The other aspect of trophy collecting related more specifically to warfare. Weapons were obviously an aspect of such trophy collections, especially if they were symbolic of a conquered enemy, but in some instances the trophies were costume or regalia which represented the soul and strength of a celebrated enemy. A few examples will illustrate this tradition: in the instance of the Abyssinian campaign in 1868, General Sir Robert Napier (1810-1890) kept the emperor's crown and the royal seal and presented them to Queen Victoria. (They were returned by George V as a gesture of Anglo-Ethiopian friendship.) In the opening conflict of the First Anglo-Boer War of 1880-1, the Boer soldiers were pleased to capture the mace of the 94th Regiment at the Battle of Bronkhorstspruit on 20 December 1880, although they did not lay hands on the regimental colours which, in the eyes of the British would have been the ultimate war trophy. Towards the end of the Anglo-Zulu war, Major-General Sir Hugh McCalmont recalled that when they were searching for the Zulu king, they found his 'war dress at a place about forty miles from Ulundi; it consisted of 183 skins of monkeys and cats' which they took back with them to the encampment at Ulundi. Colonel Henry Harford wrote of a search of Cetewayo's 'crown and other paraphernalia' presented to him on the occasion of his Coronation in 1873 by Sir Theophilus Shepstone, representing the Government of Natal' which were apparently excavated shortly before the British arrived at the burial spot.

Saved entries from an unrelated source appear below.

/-! ## State.transmit -/

@[simp] theorem State.transmit_fb (f : List Byte) (s : State) : (s.transmit f).fb = s.fb := rfl
@[simp] theorem State.transmit_src (f : List Byte) (s : State) : (s.transmit f).src = s.src := rfl
@[simp] theorem State.transmit_lastCmd (f : List Byte) (s : State) : (s.transmit f).lastCmd = s.lastCmd := rfl
@[simp] theorem State.transmit_latch (f : List Byte) (s : State) : (s.transmit f).latch = s.latch := rfl
@[simp] theorem State.transmit_err (f : List Byte) (s : State) : (s.transmit f).err = s.err := rfl
@[simp] theorem State.transmit_isOn (f : List Byte) (s : State) : (s.transmit f).isOn = s.isOn := rfl
@[simp] theorem State.transmit_fatal (f : List Byte) (s : State) : (s.transmit f).fatal = s.fatal := rfl
@[simp] theorem State.transmit_tickPend (f : List Byte) (s : State) : (s.transmit f).tickPend = s.tickPend := rfl
@[simp] theorem State.transmit_irqStatus (f : List Byte) (s : State) : (s.transmit f).irqStatus = s.irqStatus := rfl
@[simp] theorem State.transmit_irqEn (f : List Byte) (s : State) : (s.transmit f).irqEn = s.irqEn := rfl
@[simp] theorem State.transmit_argX (f : List Byte) (s : State) : (s.transmit f).argX = s.argX := rfl
@[simp] theorem State.transmit_argY (f : List Byte) (s : State) : (s.transmit f).argY = s.argY := rfl
@[simp] theorem State.transmit_argW (f : List Byte) (s : State) : (s.transmit f).argW = s.argW := rfl
@[simp] theorem State.transmit_argH (f : List Byte) (s : State) : (s.transmit f).argH = s.argH := rfl
@[simp] theorem State.transmit_argSrc (f : List Byte) (s : State) : (s.transmit f).argSrc = s.argSrc := rfl
@[simp] theorem State.transmit_argData (f : List Byte) (s : State) : (s.transmit f).argData = s.argData := rfl
@[simp] theorem State.transmit_argMode (f : List Byte) (s : State) : (s.transmit f).argMode = s.argMode := rfl
@[simp] theorem State.transmit_argFont (f : List Byte) (s : State) : (s.transmit f).argFont = s.argFont := rfl
@[simp] theorem State.transmit_result (f : List Byte) (s : State) : (s.transmit f).result = s.result := rfl
@[simp] theorem State.transmit_idle (f : List Byte) (s : State) : (s.transmit f).idle = s.idle := rfl
@[simp] theorem State.transmit_screen (f : List Byte) (s : State) : (s.transmit f).screen = s.screen := rfl
@[simp] theorem State.transmit_pins (f : List Byte) (s : State) : (s.transmit f).pins = s.pins := rfl
@[simp] theorem State.transmit_pinLog (f : List Byte) (s : State) : (s.transmit f).pinLog = s.pinLog := rfl
@[simp] theorem State.transmit_txLog (f : List Byte) (s : State) : (s.transmit f).txLog = s.txLog ++ [f] := rfl
@[simp] theorem State.transmit_build (f : List Byte) (s : State) : (s.transmit f).build = s.build := rfl
@[simp] theorem State.transmit_periph (f : List Byte) (s : State) : (s.transmit f).periph = s.periph := rfl
@[simp] theorem State.transmit_agenda (f : List Byte) (s : State) : (s.transmit f).agenda = s.agenda := rfl
@[simp] theorem State.transmit_busLog (f : List Byte) (s : State) : (s.transmit f).busLog = s.busLog := rfl
@[simp] theorem State.transmit_draws (f : List Byte) (s : State) : (s.transmit f).draws = s.draws := rfl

Often such trophies, invested with power, were ceremonial weapons which would have added significance if presented to another commanding figure. Major Frederick Russell Burnham, D.S.O., Chief of scouts under Lord Roberts, recollected that in the Matabele war of 1893, Lobengula on retreating from Bulawayo set fire to his stores. However, 'one trophy that we managed to salvage was the great knobkerrie of Lobengula himself. This was a single white rhinoceros horn, probably one of the finest existent, with a knob at one end as large as one's fist. The horn was fully four feet in length and had been straightened and beautifully worked.' It was to be given to Cecil Rhodes because 'it seemed particularly fitting that this emblem of authority should pass from the grasp of the most powerful black monarch of Africa into the hands of the strongest white ruler who ever dominated the continent.' Burnham on another occasion 'packed carefully a very fine bow with copper work on it and some poisoned arrows taken from a hostile chief in the north, along with many of the horns, skins, etc., gathered on my expedition, and sent them to Cecil Rhodes.' Similarly, after Woodgate left the battlefields of Natal after the Anglo-Zulu war to sail home, he stopped over in Cape Town where he dined at Government House, and took along a group of Zulu assegais to present to governor.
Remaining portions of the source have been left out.